RECORDS SUPPLIED »

-- ==== Sys2Proof/Machine/ConcFault.lean ====
section
/-! DEFINITION. Fault accounting, repair and degraded operation at the concentrator (chapter 16): self-tests (R352, R355),
spares (R356-R360), moves of logical clusters (R214), the Annealer (R362, R363), the Roustabout (R365-R367), the fault log
(R369-R371). -/

namespace Sys2Proof.Machine

def Conc.withFaults (c : Conc) (f : Faults → Faults) : Conc := { c with faults := f c.faults }

/-! ## Engines and clusters (R213, R214) -/

/-- A physical engine is in service: it and its cluster are not RETIRED. -/
def Conc.engineLives (c : Conc) (p : Nat) : Bool :=
  decide ((c.health 0x03 p).st ≠ .retired) && decide ((c.health 0x04 (p / 8)).st ≠ .retired)

/-- A physical cluster that hosts no logical cluster. -/
def Conc.clusterUnused (c : Conc) (k : Nat) : Bool := (List.range 12).all fun l => c.cluster l ≠ k

/-- The HEALTHY engines of a physical cluster. -/
def Conc.healthyEngines (c : Conc) (k : Nat) : List Nat :=
  if (c.health 0x04 k).st = .retired then []
  else (List.range 8).filterMap fun j => if (c.health 0x03 (8 * k + j)).st = .healthy then some (8 * k + j) else none

def Conc.mapEngine (c : Conc) (e : Nat) (p : Option Nat) : Conc :=
  let v := match p with | some p => if p = e then 0 else p + 1 | none => 256
  { c with eng := { c.eng with map := Bank.set 0 c.eng.map e v } }

/-- A context whose logical engine is lost: LOST, with cause 0x25 recorded and posted for an instance (R233). -/
def Conc.loseContext (c : Conc) (i : Nat) : Conc :=
  let x := c.ctx i
  if x.st = 9 then c
  else
    let y := { x with st := 9, before := x.st, resv := none }
    if x.st = 0 then c.setCtx i y
    else
      let c := c.setCtx i { y with cause := 0x25, faults := satAdd 16 x.faults 1, faultPc := x.pc, faultVal := 0 }
      ((c.count O.taskFaults).post 0 0 0x20 (ownerCode 0x03 i)).redistribute i fun _ => true

/-- A logical engine is lost (R214, R356): its contexts are LOST and their slices go to the other members; the unit that
served it is remembered for a move that waits. -/
def Conc.loseEngine (c : Conc) (e : Nat) : Conc :=
  let c := match c.engine e with
    | some p => { c with eng := { c.eng with servedBy := Bank.set 0 c.eng.servedBy e (p + 1) } }
    | none => c
  (List.range 4).foldl (fun c k => c.loseContext (4 * e + k)) (c.mapEngine e none)

/-- Copy a range of memory with its stored errors. -/
def MemSt.copyRange (m : MemSt) (src dst len : Nat) : MemSt :=
  let m := m.zero dst (dst + len)
  let bytes := (m.bytes.filter fun p => decide (src ≤ p.1) && decide (p.1 < src + len)).foldl
    (fun b p => Bank.insert b (p.1 - src + dst) p.2) m.bytes
  let errs := (m.errs.filter fun p => decide (src / 8 ≤ p.1) && decide (p.1 < (src + len) / 8)).foldl
    (fun b p => Bank.insert b (p.1 - src / 8 + dst / 8) p.2) m.errs
  { m with bytes := bytes, errs := errs }

/-- An address that lies in a range moves with it. -/
def moved (src dst len a : Nat) : Nat := if src ≤ a ∧ a < src + len then a - src + dst else a

/-- A range of local memory is read through its code before it is copied (R247, R248): words corrected, sectors poisoned,
reads of poisoned sectors counted. -/
def Conc.readRange (c : Conc) (src len : Nat) : Conc :=
  let hit := (c.mem.errs.map fun p => p.1 / 4).eraseDups.filter fun s => decide (src ≤ 32 * s) && decide (32 * s < src + len)
  hit.foldl (fun c s => (c.touchSector (32 * s) 32).2) c
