/-! ## What is read (R444) -/

def Loop.entry (x : Loop) (target : Int) : Nat :=
  let ramping := x.running && !x.restart && decide (x.r ≠ (target : Rat))
  x.st + x.region * 2 ^ 8 + (b1 ramping + 2 * b1 x.truncated + 4 * b1 x.atLimit + 8 * b1 x.frozen) * 2 ^ 16 + x.fault * 2 ^ 24
    + ofSigned 32 (sat32 (roundRat x.r)) * 2 ^ 32 + ofSigned 32 (sat32 (roundRat x.y)) * 2 ^ 64 + ofSigned 32 x.u * 2 ^ 96

def Conc.loopStatus (c : Conc) : Nat := packEntries 128 ((List.range 16).map fun l => (c.loop l).entry (c.target l))

/-- LOOP_STATUS_READ clears the ramp-truncated bits. -/
def Conc.loopStatusRead (c : Conc) : Conc :=
  (List.range 16).foldl (fun c l => c.updLoop l fun x => { x with truncated := false }) c

def TuneRes.entry (t : TuneRes) : Nat :=
  t.status + t.tu % 2 ^ 32 * 2 ^ 32 + ofSigned 32 t.a * 2 ^ 64 + ofSigned 32 t.kp * 2 ^ 96 + ofSigned 32 t.ki * 2 ^ 128
    + ofSigned 32 t.kd * 2 ^ 160

def Conc.tuneResult (c : Conc) : Nat := packEntries 192 ((List.range 4).map fun k => (c.tune (12 + k)).entry)

end Sys2Proof.Machine
end

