/-- LEASE_ACK for port `p` (R378, R379, R381). (DEDUCED, log entry 37) -/
def Conc.leaseAck (c : Conc) (p : Nat) (w : Word) : Conc :=
  let v := w.toNat
  let number := bits v 55 24
  let left := bits v 19 4
  let side := bits v 3 3
  let x := c.lease p
  match bits v 2 0 with
  | 1 => if x.status = 2 then c else c.granted p number side
  | 2 =>
    match x.unanswered with
    | s :: rest => if x.status = 2 then c.setLease p { x with base := s, unanswered := rest } else c
    | [] => c
  | 0 => c
  | 7 => c
  | _ =>
    if x.status = 2 then c.setLease p { x with unanswered := x.unanswered.drop 1 }
    else
      ((c.setLease p { x with status := if bits v 2 0 = 3 then 3 else 4, claimSent := none,
                              claimAt := c.tick + max left 1 * msTicks }).takeoverClaim (some c.tick)).count O.claimsRefused

/-- What is queued for a front-end and may not be sent any more is dropped (R379). (DEDUCED, log entry 37) -/
def Conc.dropDown (c : Conc) (p : Nat) : Conc :=
  (c.unmark p).updLane (laneDown p) fun l =>
    { l with tx := { l.tx with c0 := [], c1 := [], c3 := [], p1 := [], p3 := [], timed := [] } }

/-- A lease is no longer held: UNLEASED (R172), a discontinuity for the gap flag (R189), relays answered so (R317). -/
def Conc.freeLease (c : Conc) (p : Nat) : Conc :=
  let x := c.lease p
  let c := c.setLease p { x with status := 0, unanswered := [], claimSent := none, claimAt := c.tick }
  let c := c.setGport p (c.gport p).discontinuity
  (((c.dropRelays p).dropDown p).portRefresh p).countChannels

/-- The concentrator loses a lease. -/
def Conc.loseLease (c : Conc) (p : Nat) : Conc := (c.count O.leaseLosses).freeLease p

/-- LOCAL_LEASE_EXPIRY: 45 ms after the last answered renewal. (DEDUCED, log entry 9) -/
def Conc.localExpiry (c : Conc) (p : Nat) : Conc :=
  let x := c.lease p
  if x.status = 2 ∧ x.base + 45 * msTicks < c.tick then c.loseLease p else c

/-- `PortTable` (R393). -/
def Conc.portTable (c : Conc) : Nat :=
  packEntries 128 ((List.range 48).map fun p =>
    let x := c.lease p
    x.serial % 2 ^ 64 + x.status * 2 ^ 64 + x.side * 2 ^ 72 + x.number % 2 ^ 32 * 2 ^ 96)

/-! ## Heartbeats (R384) -/

/-- HEARTBEAT with a state. -/
def Conc.heartbeatWord (c : Conc) (state : Nat) : Word :=
  let gen := if state = 2 then (match c.pair.held with | some k => k.gen | none => 0) else c.pair.gen
  BitVec.ofNat 64 (0x50 * 2 ^ 56 + min c.pair.testFails 255 * 2 ^ 48 + gen % 2 ^ 32 * 2 ^ 16 + c.held * 2 ^ 8
    + b1 (c.get O.partnerRole == 1) * 2 ^ 4 + b1 (decide (0 < c.held)) * 2 ^ 3 + state % 8)

/-- HEARTBEAT_TIME. -/
def Conc.heartbeatTimeWord (c : Conc) : Word :=
  BitVec.ofNat 64 (0x51 * 2 ^ 56 + c.time.state * 2 ^ 48 + c.time.seconds % 2 ^ 48)

/-- A peer lane is ACTIVE: without one there is no heartbeat and no checkpoint transfer (R16). -/
def Conc.peerUp (c : Conc) : Bool := [162, 163].any fun i => decide ((c.lane i).st = .active)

PROBLEM DETAILS » Using the data above, reproduce exactly the lines from the line that contains "with it. -/" through the line that contains "def Conc.readRange (c", including both.

TASK ANSWER »
/-- An address that lies in a range moves with it. -/
def moved (src dst len a : Nat) : Nat := if src ≤ a ∧ a < src + len then a - src + dst else a

/-- A range of local memory is read through its code before it is copied (R247, R248): words corrected, sectors poisoned,
reads of poisoned sectors counted. -/
def Conc.readRange (c : Conc) (src len : Nat) : Conc :=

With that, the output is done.